In other cases, people were the victims of contractor fraud but paid in cash or without receipts, which makes it difficult to justify to the Restore program, Pritchett said.
Or having received the mobile home replacement from the Restore program, people still need help adding a septic system or moving an electric pole.
Much of the work of long-term recovery groups is coming to an end _ despite considerable remaining need, leaders of the groups said.
By one measure: There are 1,007 households around the state still living in their manufactured housing units, according to FEMA. There are 532 units remaining in East Baton Rouge and 298 in Livingston.
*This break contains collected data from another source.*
/-- V-LAY-7, V-LAY-8: format words of M and H, version words. -/
theorem test_words : (List.range 8).map (formatWord .m) = [0x5412, 0x5125, 0x5E7C, 0x5B4B, 0x45F9, 0x40CE, 0x4F97, 0x4AA0]
    ∧ (List.range 8).map (formatWord .h) = [0x1689, 0x13BE, 0x1CE7, 0x19D0, 0x0762, 0x0255, 0x0D0C, 0x083B]
    ∧ [7, 8, 21, 40].map versionWord = [0x07C94, 0x085BC, 0x15683, 0x28C69] := by decide +kernel

/-- V-LAY-9: version 7, copy 1. -/
theorem test_versionAt : ((List.range 6).map fun r => [34, 35, 36].map fun c => versionAt 7 r c)
    = [[false, false, true], [false, true, false], [false, true, false], [false, true, true], [true, true, true],
       [false, false, false]].map (List.map some) := by decide +kernel

/-- 95_test_vectors section 2.5: the masks at (0,0), (0,1), (1,0), (1,1), (2,3), (3,2), (5,5). -/
theorem test_masks : ((List.range 8).map fun k =>
      [(0, 0), (0, 1), (1, 0), (1, 1), (2, 3), (3, 2), (5, 5)].map fun x => maskBit k x.1 x.2)
    = [[1, 0, 0, 1, 0, 0, 1], [1, 1, 0, 0, 1, 0, 0], [1, 0, 1, 0, 1, 0, 0], [1, 0, 0, 0, 0, 0, 0],
       [1, 1, 1, 1, 1, 0, 0], [1, 1, 1, 0, 1, 1, 0], [1, 1, 1, 1, 1, 1, 1], [1, 0, 0, 0, 0, 0, 0]].map
        (List.map (· == 1)) := by decide +kernel

/-- The line vectors of 44_mask_penalty section 5: 11111, 1111100000, and 11111111111. -/
theorem test_n1Line : n1Line (List.replicate 5 true) = 3
    ∧ n1Line (List.replicate 5 true ++ List.replicate 5 false) = 6 ∧ n1Line (List.replicate 11 true) = 9
    ∧ n1Line (List.replicate 4 true) = 0 := by decide

/-- The line vectors of 44_mask_penalty section 5: 1011101, 010111010, 10111011011101, 0000101110100000. -/
theorem test_n3Line : n3From [] (bitsMsb 7 0b1011101) = 1 ∧ n3From [] (bitsMsb 9 0b010111010) = 1
    ∧ n3From [] (bitsMsb 14 0b10111011011101) = 2 ∧ n3From [] (bitsMsb 16 0b0000101110100000) = 1 := by decide

/-- V-PEN-1: 21 x 21, all light. -/
theorem test_penalty_all_light :
    let g : Grid := { side := 21, dark := Array.replicate 441 false, func := #[] }
    (g.n1, g.n2, g.n3, g.n4) = (798, 1200, 0, 100) := by decide +kernel

/-! ### BUILD -/

/-- V-BLD-9: BUILD with SEGV = 0. -/
theorem test_build_no_table :
    completes (exec .build State.reset) (fun t => t.readReg .errcode == 1 && t.readReg .status == 0x06) = true := by
  decide +kernel

/-! ### RASTER -/

/-- A 1 x 1 matrix, W = 7, M = 1: T = 3, mp = 2, dim = 6 (45_rasterizer R271 to R273); dark at rows and columns 2 and 3 only. -/
theorem test_raster_pixels :
    completes (exec .raster (withDot 7 1)) (fun t =>
      t.readReg .modulePx == 2 && t.readReg .outDim == 6 && t.status.pixv
        && ((List.range 36).filter fun i => natOfBytesLE (t.readBytes (0x1000000 + 4 * i) 4) == 0x000000FF)
            == [14, 15, 20, 21]) = true := by decide +kernel

/-- V-RAS-10 with N = 21: W = 2059, M = 4. -/
theorem test_raster_overflow :
    completes (exec .raster { withDot 2059 4 with build := { State.reset.build with side := 21 } }) (fun t =>
      t.readReg .errcode == 5 && t.readReg .modulePx == 71 && t.readReg .outDim == 2059 && !t.status.pixv) = true := by
  decide +kernel
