-- ==== Sys2Proof/Machine/Engine.lean ====
section
/-! DEFINITION. The engine's step (40_execution_cycle.md R100) inside a run (R110), and the choice of whose move it is. -/

namespace Sys2Proof.Machine

open Sys2Proof

/-- What follows an instruction: the test of the run loop (40_execution_cycle.md R110). -/
def afterInstr (o : Host.Outcome State Fault Refusal) : Host.Outcome State Fault Refusal :=
  match o with
  | .next t => .next t.returnIfSuspended
  | .fault r => .fault r
  | .refused r => .refused r

/-- `Step()` (40_execution_cycle.md R100), with what a raise or a refuse in it does (60_exceptions.md R166, R168). -/
def engineStep (s : State) : Host.Outcome State Fault Refusal :=
  match fetchInstr s with
  | .ok i => afterInstr (exec i s)
  | .error (.fault f) => .next (s.takeFault f).returnIfSuspended
  | .error .refuse => .next { s with refused := true }

/-- One step: of the engine inside a RESUME while the status is Paused, of the host between commands. A refused run and an
aborted host have no further state (60_exceptions.md R168, R181; DEDUCED, safe: log 5, log 6). -/
def advance (s : State) : Host.Outcome State Fault Refusal :=
  if s.refused then .refused .excessModeDigits
  else
    match s.aborted with
    | some e => .fault (.hostAborted e)
    | none =>
      match s.turn with
      | .host => .next (hostMove s)
      | .engine =>
        match s.status with
        | .paused => engineStep s
        | .awaiting _ => .next s.returnIfSuspended
        | .outputting _ => .next s.returnIfSuspended
        | .exit _ => .next s.returnIfSuspended

end Sys2Proof.Machine
end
The deadline to move out is May 15.
The reason for the wind-down in Livingston and East Baton Rouge parishes has to do with funding and case managers, group leaders said.
Funds from two of the three major funders of Rebuild Livingston have been nearly spent, leaving the Methodists as the last funder at the table, said Kayla Atkinson, executive director of Rebuild Livingston.
Meanwhile, Catholic Charities will be wrapping up its contract with the state in August, a source of concern for the long-term recovery groups that rely on the organization to identify and manage the cases.
“As Catholic Charities closes out, we’ll see the needs none of us know how to address,” Atkinson said.
The state contract with FEMA for disaster case management funding ends in August, but the state plans to request a time extension, said Pat Forbes, director of the Office of Community Development, which oversees the grant. Although Catholic Charities Diocese of Baton Rouge plans to leave the program in August and has already been drawing down case managers, the state is working with other nonprofits to provide similar services, Forbes said.
Laraine Waughtal, director of the Office of Mission Engagement and Outreach for the Louisiana United Methodist Conference, said she is planning to rely more on her own 10 case managers to handle people, including those who learn they are ineligible for help from the Restore Louisiana program.
The Tangilena group expects it can continue longer. The Methodist conference has committed to funding through August 2019 and the United Way of Southeast Louisiana has committed to funding through the end of the year. The group also has a commitment from World Renew to keep supplying volunteer labor and relationships with other home building nonprofits.
“We will never have enough to do (something) for everybody,” said Jamene Dahmer, senior vice president for long-term recovery at the United Way of Southeast Louisiana. “However, we will continue to do everything we can until we have extended every resource we have.”